15 de julho de 2013

O Medo de perder as eleições.

Foto: portalesp.com
Muitos articulistas eleitorais fazem de tudo para não perder uma eleição. Vendem até a própria alma se for preciso.
O medo faz muitos políticos perderem a pouca vergonha que tens em seus rostos bem cuidados com a estética da vida pública. Este mesmo medo lhes obriga a descer do carro, do avião, a abraçar quem não conhece, a trocar umas piadas. Forçam a serem amigos, conterrâneos. O medo lhes assombram os sonhos de viverem como mais um na plateia da vida partidária.
O medo faz fugir ou voltar à sua terra natal.
O medo da cede, da fome. O medo de morrer, isso faz parte de quem gosta ou não de trabalhar.
Há quem diga que é o medo que faz-nos continuar a viver, lutar, sonhar.
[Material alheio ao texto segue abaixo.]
-- ==== Sys2Proof/Laws/State.lean ====
section
/-! SUPPORT. What each update of the state leaves alone, field by field, and what a part of the state reads after it. -/

namespace Sys2Proof.Machine

/-! ## putDie -/

@[simp] theorem State.putDie_fit (s : State) (d : Nat) (x : Die) : (s.putDie d x).fit = s.fit := rfl
@[simp] theorem State.putDie_pkg (s : State) (d : Nat) (x : Die) : (s.putDie d x).pkg = s.pkg := rfl
@[simp] theorem State.putDie_mem (s : State) (d : Nat) (x : Die) : (s.putDie d x).mem = s.mem := rfl
@[simp] theorem State.putDie_cores (s : State) (d : Nat) (x : Die) : (s.putDie d x).cores = s.cores := rfl
@[simp] theorem State.putDie_ctxs (s : State) (d : Nat) (x : Die) : (s.putDie d x).ctxs = s.ctxs := rfl
@[simp] theorem State.putDie_blocks (s : State) (d : Nat) (x : Die) : (s.putDie d x).blocks = s.blocks := rfl
@[simp] theorem State.putDie_clusters (s : State) (d : Nat) (x : Die) : (s.putDie d x).clusters = s.clusters := rfl
@[simp] theorem State.putDie_groups (s : State) (d : Nat) (x : Die) : (s.putDie d x).groups = s.groups := rfl
@[simp] theorem State.putDie_ops (s : State) (d : Nat) (x : Die) : (s.putDie d x).ops = s.ops := rfl
@[simp] theorem State.putDie_launches (s : State) (d : Nat) (x : Die) : (s.putDie d x).launches = s.launches := rfl
@[simp] theorem State.putDie_insts (s : State) (d : Nat) (x : Die) : (s.putDie d x).insts = s.insts := rfl
@[simp] theorem State.putDie_frames (s : State) (d : Nat) (x : Die) : (s.putDie d x).frames = s.frames := rfl
@[simp] theorem State.putDie_children (s : State) (d : Nat) (x : Die) : (s.putDie d x).children = s.children := rfl
@[simp] theorem State.putDie_traps (s : State) (d : Nat) (x : Die) : (s.putDie d x).traps = s.traps := rfl
@[simp] theorem State.putDie_flight (s : State) (d : Nat) (x : Die) : (s.putDie d x).flight = s.flight := rfl
@[simp] theorem State.putDie_model (s : State) (d : Nat) (x : Die) : (s.putDie d x).model = s.model := rfl

/-! ## putCore -/

@[simp] theorem State.putCore_fit (s : State) (d c : Nat) (x : Core) : (s.putCore d c x).fit = s.fit := rfl
@[simp] theorem State.putCore_pkg (s : State) (d c : Nat) (x : Core) : (s.putCore d c x).pkg = s.pkg := rfl
@[simp] theorem State.putCore_mem (s : State) (d c : Nat) (x : Core) : (s.putCore d c x).mem = s.mem := rfl
@[simp] theorem State.putCore_dies (s : State) (d c : Nat) (x : Core) : (s.putCore d c x).dies = s.dies := rfl
@[simp] theorem State.putCore_ctxs (s : State) (d c : Nat) (x : Core) : (s.putCore d c x).ctxs = s.ctxs := rfl
@[simp] theorem State.putCore_blocks (s : State) (d c : Nat) (x : Core) : (s.putCore d c x).blocks = s.blocks := rfl
@[simp] theorem State.putCore_clusters (s : State) (d c : Nat) (x : Core) : (s.putCore d c x).clusters = s.clusters := rfl
@[simp] theorem State.putCore_groups (s : State) (d c : Nat) (x : Core) : (s.putCore d c x).groups = s.groups := rfl
@[simp] theorem State.putCore_ops (s : State) (d c : Nat) (x : Core) : (s.putCore d c x).ops = s.ops := rfl
@[simp] theorem State.putCore_launches (s : State) (d c : Nat) (x : Core) : (s.putCore d c x).launches = s.launches := rfl
@[simp] theorem State.putCore_insts (s : State) (d c : Nat) (x : Core) : (s.putCore d c x).insts = s.insts := rfl
@[simp] theorem State.putCore_frames (s : State) (d c : Nat) (x : Core) : (s.putCore d c x).frames = s.frames := rfl
@[simp] theorem State.putCore_children (s : State) (d c : Nat) (x : Core) : (s.putCore d c x).children = s.children := rfl
@[simp] theorem State.putCore_traps (s : State) (d c : Nat) (x : Core) : (s.putCore d c x).traps = s.traps := rfl
@[simp] theorem State.putCore_flight (s : State) (d c : Nat) (x : Core) : (s.putCore d c x).flight = s.flight := rfl
@[simp] theorem State.putCore_model (s : State) (d c : Nat) (x : Core) : (s.putCore d c x).model = s.model := rfl

/-! ## putCtx -/

@[simp] theorem State.putCtx_fit (s : State) (d n : Nat) (x : Ctx) : (s.putCtx d n x).fit = s.fit := rfl
@[simp] theorem State.putCtx_pkg (s : State) (d n : Nat) (x : Ctx) : (s.putCtx d n x).pkg = s.pkg := rfl
@[simp] theorem State.putCtx_mem (s : State) (d n : Nat) (x : Ctx) : (s.putCtx d n x).mem = s.mem := rfl
@[simp] theorem State.putCtx_dies (s : State) (d n : Nat) (x : Ctx) : (s.putCtx d n x).dies = s.dies := rfl
@[simp] theorem State.putCtx_cores (s : State) (d n : Nat) (x : Ctx) : (s.putCtx d n x).cores = s.cores := rfl
@[simp] theorem State.putCtx_blocks (s : State) (d n : Nat) (x : Ctx) : (s.putCtx d n x).blocks = s.blocks := rfl
@[simp] theorem State.putCtx_clusters (s : State) (d n : Nat) (x : Ctx) : (s.putCtx d n x).clusters = s.clusters := rfl
@[simp] theorem State.putCtx_groups (s : State) (d n : Nat) (x : Ctx) : (s.putCtx d n x).groups = s.groups := rfl
@[simp] theorem State.putCtx_ops (s : State) (d n : Nat) (x : Ctx) : (s.putCtx d n x).ops = s.ops := rfl
@[simp] theorem State.putCtx_launches (s : State) (d n : Nat) (x : Ctx) : (s.putCtx d n x).launches = s.launches := rfl
@[simp] theorem State.putCtx_insts (s : State) (d n : Nat) (x : Ctx) : (s.putCtx d n x).insts = s.insts := rfl
@[simp] theorem State.putCtx_frames (s : State) (d n : Nat) (x : Ctx) : (s.putCtx d n x).frames = s.frames := rfl
@[simp] theorem State.putCtx_children (s : State) (d n : Nat) (x : Ctx) : (s.putCtx d n x).children = s.children := rfl
@[simp] theorem State.putCtx_traps (s : State) (d n : Nat) (x : Ctx) : (s.putCtx d n x).traps = s.traps := rfl
@[simp] theorem State.putCtx_flight (s : State) (d n : Nat) (x : Ctx) : (s.putCtx d n x).flight = s.flight := rfl
@[simp] theorem State.putCtx_model (s : State) (d n : Nat) (x : Ctx) : (s.putCtx d n x).model = s.model := rfl

/-! ## putGroup -/

@[simp] theorem State.putGroup_fit (s : State) (i : Nat) (x : Group) : (s.putGroup i x).fit = s.fit := rfl
@[simp] theorem State.putGroup_pkg (s : State) (i : Nat) (x : Group) : (s.putGroup i x).pkg = s.pkg := rfl
@[simp] theorem State.putGroup_mem (s : State) (i : Nat) (x : Group) : (s.putGroup i x).mem = s.mem := rfl
@[simp] theorem State.putGroup_dies (s : State) (i : Nat) (x : Group) : (s.putGroup i x).dies = s.dies := rfl
@[simp] theorem State.putGroup_cores (s : State) (i : Nat) (x : Group) : (s.putGroup i x).cores = s.cores := rfl
@[simp] theorem State.putGroup_ctxs (s : State) (i : Nat) (x : Group) : (s.putGroup i x).ctxs = s.ctxs := rfl
@[simp] theorem State.putGroup_blocks (s : State) (i : Nat) (x : Group) : (s.putGroup i x).blocks = s.blocks := rfl
@[simp] theorem State.putGroup_clusters (s : State) (i : Nat) (x : Group) : (s.putGroup i x).clusters = s.clusters := rfl
@[simp] theorem State.putGroup_ops (s : State) (i : Nat) (x : Group) : (s.putGroup i x).ops = s.ops := rfl
@[simp] theorem State.putGroup_launches (s : State) (i : Nat) (x : Group) : (s.putGroup i x).launches = s.launches := rfl
@[simp] theorem State.putGroup_insts (s : State) (i : Nat) (x : Group) : (s.putGroup i x).insts = s.insts := rfl
@[simp] theorem State.putGroup_frames (s : State) (i : Nat) (x : Group) : (s.putGroup i x).frames = s.frames := rfl
@[simp] theorem State.putGroup_children (s : State) (i : Nat) (x : Group) : (s.putGroup i x).children = s.children := rfl
@[simp] theorem State.putGroup_traps (s : State) (i : Nat) (x : Group) : (s.putGroup i x).traps = s.traps := rfl
@[simp] theorem State.putGroup_flight (s : State) (i : Nat) (x : Group) : (s.putGroup i x).flight = s.flight := rfl
@[simp] theorem State.putGroup_model (s : State) (i : Nat) (x : Group) : (s.putGroup i x).model = s.model := rfl

/-! ## putBlock -/

@[simp] theorem State.putBlock_fit (s : State) (i : Nat) (x : Block) : (s.putBlock i x).fit = s.fit := rfl
@[simp] theorem State.putBlock_pkg (s : State) (i : Nat) (x : Block) : (s.putBlock i x).pkg = s.pkg := rfl
@[simp] theorem State.putBlock_mem (s : State) (i : Nat) (x : Block) : (s.putBlock i x).mem = s.mem := rfl
@[simp] theorem State.putBlock_dies (s : State) (i : Nat) (x : Block) : (s.putBlock i x).dies = s.dies := rfl
@[simp] theorem State.putBlock_cores (s : State) (i : Nat) (x : Block) : (s.putBlock i x).cores = s.cores := rfl
@[simp] theorem State.putBlock_ctxs (s : State) (i : Nat) (x : Block) : (s.putBlock i x).ctxs = s.ctxs := rfl
@[simp] theorem State.putBlock_clusters (s : State) (i : Nat) (x : Block) : (s.putBlock i x).clusters = s.clusters := rfl
@[simp] theorem State.putBlock_groups (s : State) (i : Nat) (x : Block) : (s.putBlock i x).groups = s.groups := rfl
@[simp] theorem State.putBlock_ops (s : State) (i : Nat) (x : Block) : (s.putBlock i x).ops = s.ops := rfl
@[simp] theorem State.putBlock_launches (s : State) (i : Nat) (x : Block) : (s.putBlock i x).launches = s.launches := rfl
@[simp] theorem State.putBlock_insts (s : State) (i : Nat) (x : Block) : (s.putBlock i x).insts = s.insts := rfl
@[simp] theorem State.putBlock_frames (s : State) (i : Nat) (x : Block) : (s.putBlock i x).frames = s.frames := rfl
@[simp] theorem State.putBlock_children (s : State) (i : Nat) (x : Block) : (s.putBlock i x).children = s.children := rfl
@[simp] theorem State.putBlock_traps (s : State) (i : Nat) (x : Block) : (s.putBlock i x).traps = s.traps := rfl
@[simp] theorem State.putBlock_flight (s : State) (i : Nat) (x : Block) : (s.putBlock i x).flight = s.flight := rfl
@[simp] theorem State.putBlock_model (s : State) (i : Nat) (x : Block) : (s.putBlock i x).model = s.model := rfl

/-! ## putCluster -/

@[simp] theorem State.putCluster_fit (s : State) (i : Nat) (x : Cluster) : (s.putCluster i x).fit = s.fit := rfl
@[simp] theorem State.putCluster_pkg (s : State) (i : Nat) (x : Cluster) : (s.putCluster i x).pkg = s.pkg := rfl
@[simp] theorem State.putCluster_mem (s : State) (i : Nat) (x : Cluster) : (s.putCluster i x).mem = s.mem := rfl
@[simp] theorem State.putCluster_dies (s : State) (i : Nat) (x : Cluster) : (s.putCluster i x).dies = s.dies := rfl
@[simp] theorem State.putCluster_cores (s : State) (i : Nat) (x : Cluster) : (s.putCluster i x).cores = s.cores := rfl
@[simp] theorem State.putCluster_ctxs (s : State) (i : Nat) (x : Cluster) : (s.putCluster i x).ctxs = s.ctxs := rfl
@[simp] theorem State.putCluster_blocks (s : State) (i : Nat) (x : Cluster) : (s.putCluster i x).blocks = s.blocks := rfl
@[simp] theorem State.putCluster_groups (s : State) (i : Nat) (x : Cluster) : (s.putCluster i x).groups = s.groups := rfl
@[simp] theorem State.putCluster_ops (s : State) (i : Nat) (x : Cluster) : (s.putCluster i x).ops = s.ops := rfl
@[simp] theorem State.putCluster_launches (s : State) (i : Nat) (x : Cluster) : (s.putCluster i x).launches = s.launches := rfl
@[simp] theorem State.putCluster_insts (s : State) (i : Nat) (x : Cluster) : (s.putCluster i x).insts = s.insts := rfl
@[simp] theorem State.putCluster_frames (s : State) (i : Nat) (x : Cluster) : (s.putCluster i x).frames = s.frames := rfl
@[simp] theorem State.putCluster_children (s : State) (i : Nat) (x : Cluster) : (s.putCluster i x).children = s.children := rfl
@[simp] theorem State.putCluster_traps (s : State) (i : Nat) (x : Cluster) : (s.putCluster i x).traps = s.traps := rfl
@[simp] theorem State.putCluster_flight (s : State) (i : Nat) (x : Cluster) : (s.putCluster i x).flight = s.flight := rfl
@[simp] theorem State.putCluster_model (s : State) (i : Nat) (x : Cluster) : (s.putCluster i x).model = s.model := rfl

/-! ## putOp -/

@[simp] theorem State.putOp_fit (s : State) (i : Nat) (x : EngOp) : (s.putOp i x).fit = s.fit := rfl
@[simp] theorem State.putOp_pkg (s : State) (i : Nat) (x : EngOp) : (s.putOp i x).pkg = s.pkg := rfl
@[simp] theorem State.putOp_mem (s : State) (i : Nat) (x : EngOp) : (s.putOp i x).mem = s.mem := rfl
@[simp] theorem State.putOp_dies (s : State) (i : Nat) (x : EngOp) : (s.putOp i x).dies = s.dies := rfl
@[simp] theorem State.putOp_cores (s : State) (i : Nat) (x : EngOp) : (s.putOp i x).cores = s.cores := rfl
@[simp] theorem State.putOp_ctxs (s : State) (i : Nat) (x : EngOp) : (s.putOp i x).ctxs = s.ctxs := rfl
@[simp] theorem State.putOp_blocks (s : State) (i : Nat) (x : EngOp) : (s.putOp i x).blocks = s.blocks := rfl
@[simp] theorem State.putOp_clusters (s : State) (i : Nat) (x : EngOp) : (s.putOp i x).clusters = s.clusters := rfl
@[simp] theorem State.putOp_groups (s : State) (i : Nat) (x : EngOp) : (s.putOp i x).groups = s.groups := rfl
@[simp] theorem State.putOp_launches (s : State) (i : Nat) (x : EngOp) : (s.putOp i x).launches = s.launches := rfl
@[simp] theorem State.putOp_insts (s : State) (i : Nat) (x : EngOp) : (s.putOp i x).insts = s.insts := rfl
@[simp] theorem State.putOp_frames (s : State) (i : Nat) (x : EngOp) : (s.putOp i x).frames = s.frames := rfl
@[simp] theorem State.putOp_children (s : State) (i : Nat) (x : EngOp) : (s.putOp i x).children = s.children := rfl
@[simp] theorem State.putOp_traps (s : State) (i : Nat) (x : EngOp) : (s.putOp i x).traps = s.traps := rfl
@[simp] theorem State.putOp_flight (s : State) (i : Nat) (x : EngOp) : (s.putOp i x).flight = s.flight := rfl
@[simp] theorem State.putOp_model (s : State) (i : Nat) (x : EngOp) : (s.putOp i x).model = s.model := rfl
O medo faz prometer autoescola grátis para uma cidade de quase 40 mil pessoas. O medo faz falar que um Rodoanel é mais importante que apenas semáforos em vias cheias de buracos e sem nenhuma sinalização (vertical ou horizontal). O medo faz reunir a imprensa local para apoiar suas 'mirabolantes' ideias de início de ano eleitoral.
O medo de ter medo. Viver pobre (para muitos o maior de todos os medos) mesmo que seja depois de tantos medos vividos à custa de medos da pobreza extrema de uma gente medrosa por falta de recursos corajosos alicerçados em um sistema chamado de educação.

Medo de ir à Lagoa e morrer afogado como esta imagem nos afirma. Não seria bom morrer à praia (neste caso à Lagoa depois de muitas nadadas dentro da política piauiense). Medo até mesmo de pedir para alguém dar o nó adequado no colete.
 
Medo de não ganhar um filtro, um emprego, um colchão, uma dentadura, de desobedecer aos 'omens' da Lei, do dinheiro, do poder. Medo. Medo do sistema que nos rege onde quem manda sempre deve continuar a mandar como se isso não pudesse mudar.

Medo, você têm ou você deve ter?
 
"Sou o que penso, para vocês, sou o que eu transmito".